[Saved entries]

--------------------

-- ==== Sys2Proof/Machine/Ops.lean ====
section
/-! DEFINITION. The operations the meanings share: the four memories by element (20_memory.md R62, R63), one update
per register, and how a command ends (40_control.md R111, 60_exceptions.md R257), is accepted or is dropped (R110). -/

namespace Sys2Proof.Machine

/-! ## Memories by element -/

/-- The cells before element `k`. -/
def Memory.takeBelow {α : Type} (m : Memory α) (k : Nat) : Memory α :=
  List.takeWhile (fun c => decide (c.1 < k)) m

/-- The cells from element `k` on. -/
def Memory.dropBelow {α : Type} (m : Memory α) (k : Nat) : Memory α :=
  List.dropWhile (fun c => decide (c.1 < k)) m

/-- The cells after element `k`. -/
def Memory.dropThrough {α : Type} (m : Memory α) (k : Nat) : Memory α :=
  List.dropWhile (fun c => decide (c.1 ≤ k)) m

/-- Element `k`, none where it was never written (R63). -/
def Memory.read {α : Type} (m : Memory α) (k : Nat) : Option α :=
  match Memory.dropBelow m k with
  | [] => none
  | c :: _ => if c.1 = k then some c.2 else none

/-- The elements `k` to `k + n - 1`, none where one of them was never written. -/
def Memory.readSpan {α : Type} (m : Memory α) (k : Nat) : Nat → Option (List α)
  | 0 => some []
  | n + 1 =>
    match Memory.dropBelow m k with
    | [] => none
    | c :: cs =>
      if c.1 = k then
        match Memory.readSpan (c :: cs) (k + 1) n with
        | some vs => some (c.2 :: vs)
        | none => none
      else none

/-- Every element the first memory lists is written with its value; the others stay. -/
def Memory.overlay {α : Type} : Memory α → Memory α → Memory α
  | [], m => m
  | c :: cs, m => Memory.takeBelow m c.1 ++ c :: Memory.overlay cs (Memory.dropThrough m c.1)

/-- Element `k` is written with `v`. -/
def Memory.write {α : Type} (m : Memory α) (k : Nat) (v : α) : Memory α :=
  Memory.overlay [(k, v)] m

/-- The values of a list as the elements `k`, `k + 1`, ... -/
def Memory.ofList {α : Type} (k : Nat) : List α → Memory α
  | [] => []
  | v :: vs => (k, v) :: Memory.ofList (k + 1) vs

/-- `n` elements from `k` on, each with the value `f` gives it. -/
def Memory.tabulate {α : Type} (f : Nat → α) (k : Nat) : Nat → Memory α
  | 0 => []
  | n + 1 => (k, f k) :: Memory.tabulate f (k + 1) n

/-- A list of writes, done in order. -/
def Memory.writeAll {α : Type} (m : Memory α) (ws : List (Nat × α)) : Memory α :=
  ws.foldl (fun acc w => Memory.write acc w.1 w.2) m

/-- The canonical form from element `lo` on: rising elements, each once, all below `bound`. -/
def Memory.wfFrom {α : Type} (bound : Nat) : Nat → Memory α → Bool
  | _, [] => true
  | lo, c :: cs => decide (lo ≤ c.1) && decide (c.1 < bound) && Memory.wfFrom bound (c.1 + 1) cs

/-- The canonical form of a memory of `bound` elements. -/
def Memory.wf {α : Type} (bound : Nat) (m : Memory α) : Bool := Memory.wfFrom bound 0 m

/-! ## The square of a grid array -/

/-- A grid or a part of one, as the list of its rows. -/
abbrev Grid := List (List Bool)

/-- The element number of the cell (r, c) of MOD or FUN (10_state.md R33, R34). -/
def cellKey (r c : Nat) : Nat := 177 * r + c

/-- `n` rows from row `r` on, the first `size` cells of each; none where a cell was never written. -/
def readRows (m : Memory Bool) (size r : Nat) : Nat → Option Grid
  | 0 => some []
  | n + 1 =>
    match Memory.readSpan m (cellKey r 0) size with
    | none => none
    | some row =>
      match readRows m size (r + 1) n with
      | none => none
      | some rows => some (row :: rows)

/-- The square of rows and columns 0 to size - 1; none where a cell was never written (R63). -/
def readSquare (m : Memory Bool) (size : Nat) : Option Grid := readRows m size 0 size

/-- The rows of a grid as cells of a grid array, the first row being row `r`. -/
def rowCells (r : Nat) : Grid → Memory Bool
  | [] => []
  | row :: rows => Memory.ofList (cellKey r 0) row ++ rowCells (r + 1) rows

/-- The square of a grid array is written with a grid; cells outside it stay. -/
def writeSquare (m : Memory Bool) (g : Grid) : Memory Bool := Memory.overlay (rowCells 0 g) m

/-- The cell (r, c) of a grid; light outside it. -/
def Grid.cell (g : Grid) (r c : Nat) : Bool := (g.getD r []).getD c false

/-! ## One update per register or memory -/

def State.setStatus (s : State) (t : Status) : State := { s with status := t }
def State.setCfg (s : State) (c : Cfg) : State := { s with cfg := c }
def State.setMaskid (s : State) (m : BitVec 3) : State := { s with maskid := m }
def State.setPen (s : State) (p : Vector Word 8) : State := { s with pen := p }
def State.setParts (s : State) (n1 n2 n3 n4 total : Word) : State :=
  { s with part1 := n1, part2 := n2, part3 := n3, part4 := n4, ptotal := total }
def State.setPendcmd (s : State) (w : Word) : State := { s with pendcmd := w }
def State.setDin (s : State) (m : Memory Byte) : State := { s with din := m }
def State.setCwb (s : State) (m : Memory Byte) : State := { s with cwb := m }
def State.setMod (s : State) (m : Memory Bool) : State := { s with modArr := m }
def State.setFun (s : State) (m : Memory Bool) : State := { s with funArr := m }
def State.setInputs (s : State) (l : List HostEvent) : State := { s with inputs := l }
def State.setReply (s : State) (r : PortReply) : State := { s with reply := some r }

/-! ## How a command is accepted, ends, and hands on to the next stage -/

/-- A CMD write while BUSY = 0 (40_control.md R110). It also leaves an error: ERR and DONE are cleared and nothing
else of the error is kept (60_exceptions.md R259). -/
def acceptCommand (w : Word) (s : State) : State := (s.setPendcmd w).setStatus s.status.accepted

/-- A CMD write (R110): accepted when BUSY = 0, else discarded with DROP set. -/
def offerCommand (w : Word) (s : State) : State :=
  if s.status.busy then s.setStatus s.status.dropped else acceptCommand w s

/-- `raise Error(e)` (60_exceptions.md R257): the command ends with the code, the state being as it then is. There
is no trap, vector or saved register (R250): this and `complete` are all an error does. -/
def raiseError (e : ErrCode) (s : State) : CmdResult := .error s e

/-- The end of the engine's step (40_control.md R111): ERR <- code, DONE <- 1, BUSY <- 0. -/
def complete : CmdResult → Host.Outcome State Fault Refusal
  | .done s => .next (s.setStatus (s.status.completed 0#3))
  | .error s e => .next (s.setStatus (s.status.completed e.code))
  | .fault f => .fault f

/-- The next stage of GENERATE: run where the stage before it ended normally, else that stage's end stands (R115). -/
def CmdResult.andThen (r : CmdResult) (next : State → CmdResult) : CmdResult :=
  match r with
  | .done s => next s
  | .error s e => .error s e
  | .fault f => .fault f

end Sys2Proof.Machine
end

--------------------

## What is expected
Copy every line from the data that includes the string "Word".

## Answer box
def State.setPen (s : State) (p : Vector Word 8) : State := { s with pen := p }
def State.setParts (s : State) (n1 n2 n3 n4 total : Word) : State :=
def State.setPendcmd (s : State) (w : Word) : State := { s with pendcmd := w }
def acceptCommand (w : Word) (s : State) : State := (s.setPendcmd w).setStatus s.status.accepted
def offerCommand (w : Word) (s : State) : State :=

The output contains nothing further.